Launched in 2018, the program supports Puerto Rican leaders between the ages of 21 and 35 working to elevate climate justice and food sovereignty, promote human rights, and advance decolonization efforts in Puerto Rico.
The third cohort of eight fellows will each receive $45,000 over 18 months to work full-time on their projects, which include teaching young people about food sovereignty, community farming, archival initiatives aimed at documenting the histories of the archipelago, strengthening support for trans and nonbinary people, and launching an art project around menstrual and HIV awareness.
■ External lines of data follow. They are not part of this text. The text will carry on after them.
/-! ## Program recursion (13_cluster.md, 14_program_recursion.md) -/

/-- R301, Table 13-6: rstart of a well-formed object starts a run of it: STATUS and ABC of the object become 1 and 0, the run holds
the object's fields and one frame, the root, pending with the object's argument, and the thread goes on; a misaligned object traps
0x01, one with too small a pool 0x0D with its address, and where the cluster runs eight the thread is Blocked.
R304, R305, R288, R287: rres in a combine routine writes the result of a child, from its frame's record, into D to D+3; rinfo writes the kind of routine, the counts,
the depth and the frame's index into the pair D; rbase starts the base routine of the same frame in the same thread, with the frame's
argument in g0 to g7 and its result in g8 to g11 as its record holds them, outside any handler; rabort ends the run. -/
def Obligations.RunsStartAndRoutinesAsk : Prop :=
  (∀ (i : Instr) (n : Ins) (s : State) (u : Nat), insOf i = some n → n.op = .rstart → s.alone n u →
      let obj := ((s.pthr u).reg64 n.a).toNat
      let d := s.pgrp.die
      let v := s.pgrp.vdev
      (obj % 128 ≠ 0 → s.trapsAt s.pack.g s.pack.w u →
        exec i s = .next (s.modT s.pack.g s.pack.w u (fun x => x.takeTrap s.pwrp.kd.trap 0x01 n.word)))
      ∧ ∀ l k, obj % 128 = 0 → s.readN d v obj 128 = .ok l → objectOk (byteAt l) = true →
        s.readN d v (leNat (byteAt l) 0x18 8) 64 = .ok k → kdOk (byteAt k) = true → leNat (byteAt l) 0x38 8 = 0 →
        (leNat (byteAt l) 0x28 4 < 64 → s.trapsAt s.pack.g s.pack.w u → exec i s = .next (s.modT s.pack.g s.pack.w u (fun x =>
          x.takeTrap s.pwrp.kd.trap 0x0D (BitVec.ofNat 64 obj))))
        ∧ (64 ≤ leNat (byteAt l) 0x28 4 → 8 ≤ s.running d (s.pgrp.core / 4) →
          exec i s = .next (s.modT s.pack.g s.pack.w u (fun x => { x with sched := .blocked .spinner })))
        ∧ (∀ s', 64 ≤ leNat (byteAt l) 0x28 4 → s.running d (s.pgrp.core / 4) < 8 → s.quiesced v = false →
          s.writeN d v (obj + 0x60) false (leBytes 1 8) = .ok s' →
          ∃ t, exec i s = .next t ∧ (s.pthr u).movedOn (t.pthr u) Eff.none n.words
            ∧ t.spinners.length = s.spinners.length + 1
            ∧ let r := t.spin s.spinners.length
              r.obj = obj ∧ r.die = d ∧ r.cl = s.pgrp.core / 4 ∧ r.vdev = v ∧ r.region = s.pgrp.region ∧ r.st = .running
              ∧ r.divE.toNat = leNat (byteAt l) 0 8 ∧ r.baseE.toNat = leNat (byteAt l) 8 8 ∧ r.combE.toNat = leNat (byteAt l) 16 8
              ∧ r.lanesN = leNat (byteAt l) 0x2C 4 / 2 ^ 16 ∧ r.maxDepth = leNat (byteAt l) 0x2C 4 / 2 ^ 8 % 2 ^ 7
              ∧ r.fan = leNat (byteAt l) 0x2C 4 % 16
              ∧ r.frames = [⟨0, none, 0, 0, .pending, 0, 0, 0, (List.range 8).map (fun j =>
                  ⟨BitVec.ofNat 32 (leNat (byteAt l) (0x40 + 4 * j) 4),
                    (List.range 4).any (fun q => (l.getD (0x40 + 4 * j + q) (0, false)).2)⟩), List.replicate 4 Val.zero⟩]))
  ∧ (∀ (i : Instr) (n : Ins) (s : State) (u m l f : Nat) (r : Routine), insOf i = some n → s.alone n u →
      s.laneOf s.pack.g s.pack.w u = some (m, l, f, r) →
      let x := s.spin m
      let y := x.frame f
      let ix := if n.imm then n.immZ else ((s.pthr u).reg n.b).v.toNat
      let out := fun (e : Eff) => exec i s = .next (s.modT s.pack.g s.pack.w u (fun z => (z.apply e).advance n.words))
      let word := fun (l : List (Byte × Bool)) (k : Nat) => (⟨BitVec.ofNat 32 (leNat (byteAt l) (4 * k) 4),
        (List.range 4).any (fun j => (l.getD (4 * k + j) (0, false)).2)⟩ : Val)
      (∀ c z, n.op = .rres → r = .combine → ix < y.nch → (x.children f)[ix]? = some c →
        s.readN x.die x.vdev (x.pool + 64 * c.ix + 0x10) 48 = .ok z →
          out ⟨(List.range 4).map (fun k => (n.d + k, word z (8 + k))), [], 0⟩)
      ∧ (n.op = .rres → r ≠ .combine ∨ y.nch ≤ ix → s.trapsAt s.pack.g s.pack.w u →
          exec i s = .next (s.modT s.pack.g s.pack.w u (fun z => z.takeTrap s.pwrp.kd.trap 0x01 n.word)))
      ∧ (n.op = .rinfo → let kind : Nat := match r with
            | .divide => 0
            | .base => 1
            | .combine => 2
          out (Eff.pair n.d (BitVec.ofNat 64 (kind * 2 ^ 24 + (if x.bfs = false ∧ x.level ≤ y.depth then 2 ^ 16 else 0)
            + y.nch * 2 ^ 12 + y.cix * 2 ^ 8 + y.depth + f * 2 ^ 32)) false))
      ∧ (∀ z, n.op = .rbase → r = .divide → y.nch = 0 → x.grp = some s.pack.g → l = tid s.pack.w u → u < 32 →
          s.readN x.die x.vdev (x.pool + 64 * f + 0x10) 48 = .ok z →
          ∃ t, exec i s = .next t ∧ t.mem = s.mem ∧ ((t.spin m).lanes.getD l ⟨[], none⟩).cur = some (f, .base)
            ∧ (t.pthr u).g = ((s.pthr u).setRegs ((List.range 12).map (fun k => (k, word z k)))).g
            ∧ (t.pthr u).pc = x.baseE &&& ~~~1 ∧ (t.pthr u).mode = (if x.baseE.getLsbD 0 then .native else .prerin)
            ∧ (t.pthr u).tix = 0 ∧ (t.pthr u).hnd = false ∧ (t.pthr u).ready = true)
      ∧ (n.op = .rabort → x.st = .running → ∃ t, exec i s = .next t ∧ (t.spin m).st = .aborted ∧ (t.spin m).frames = []
            ∧ (t.spin m).lanes = [] ∧ t.spinners.length = s.spinners.length))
Recipients include Dana Esquilín Rosario (she/her/he), who will work on La Brecha, a project offering healing tools and resources for communities and relatives of incarcerated people; Nicolás X. Gómez Andújar (he/him), who will facilitate the self-management of an inclusive, educational, and cooperative space through the Culebra Fishing Association to address the problems of the fishermen on the island; Carlo André (they/she, him/us), who will develop the queer Barrioization cultural platform and help build the community archive of the town of Manatí, in collaboration with the José S. Alegría Cultural Center; Yira M. Rodríguez Martínez (she/her), who will participate in the development of La Aldea—an initiative that works to preserve and rescue disused spaces in Ponce—from an agroecological, artistic, and educational perspective; Jade M. Algarín Corcino (they, them), who will organize the farming communities of Vieques, Puerto Rico, and Santa Cruz, Virgin Islands, to create an alliance that reflects the shared colonial, cultural, and archeological histories of the two island communities and exchange knowledge to build an authentic Caribbean food system; Lale Namerrow Pastor (they/he), who will work on the Transmasc Network of Puerto Rico, an initiative that proposes to develop links between trans and non-binary people whose gender identity or expression is male; Stephanie Monserrate Torres (she), who will create spaces on the Guakia farm for community empowerment and produce agroecological food with agroforestry practices; and L’orangelis Thomas Negrón (she/they), who will work on Matrilíneo, a project focused on menstrual and HIV awareness, through art, documentation, and narrative justice.
“This year, we have chosen eight fellows that are leading critical projects across Puerto Rico, including Vieques and Culebra,” said Karina Claudio Betancourt, outgoing director of OSF’s Puerto Rico Project. “Their innovation and creativity are what Puerto Rico needs right now to continue to inspire generations to stay on the island and fight for our resources and for our fundamental right to self-determination.”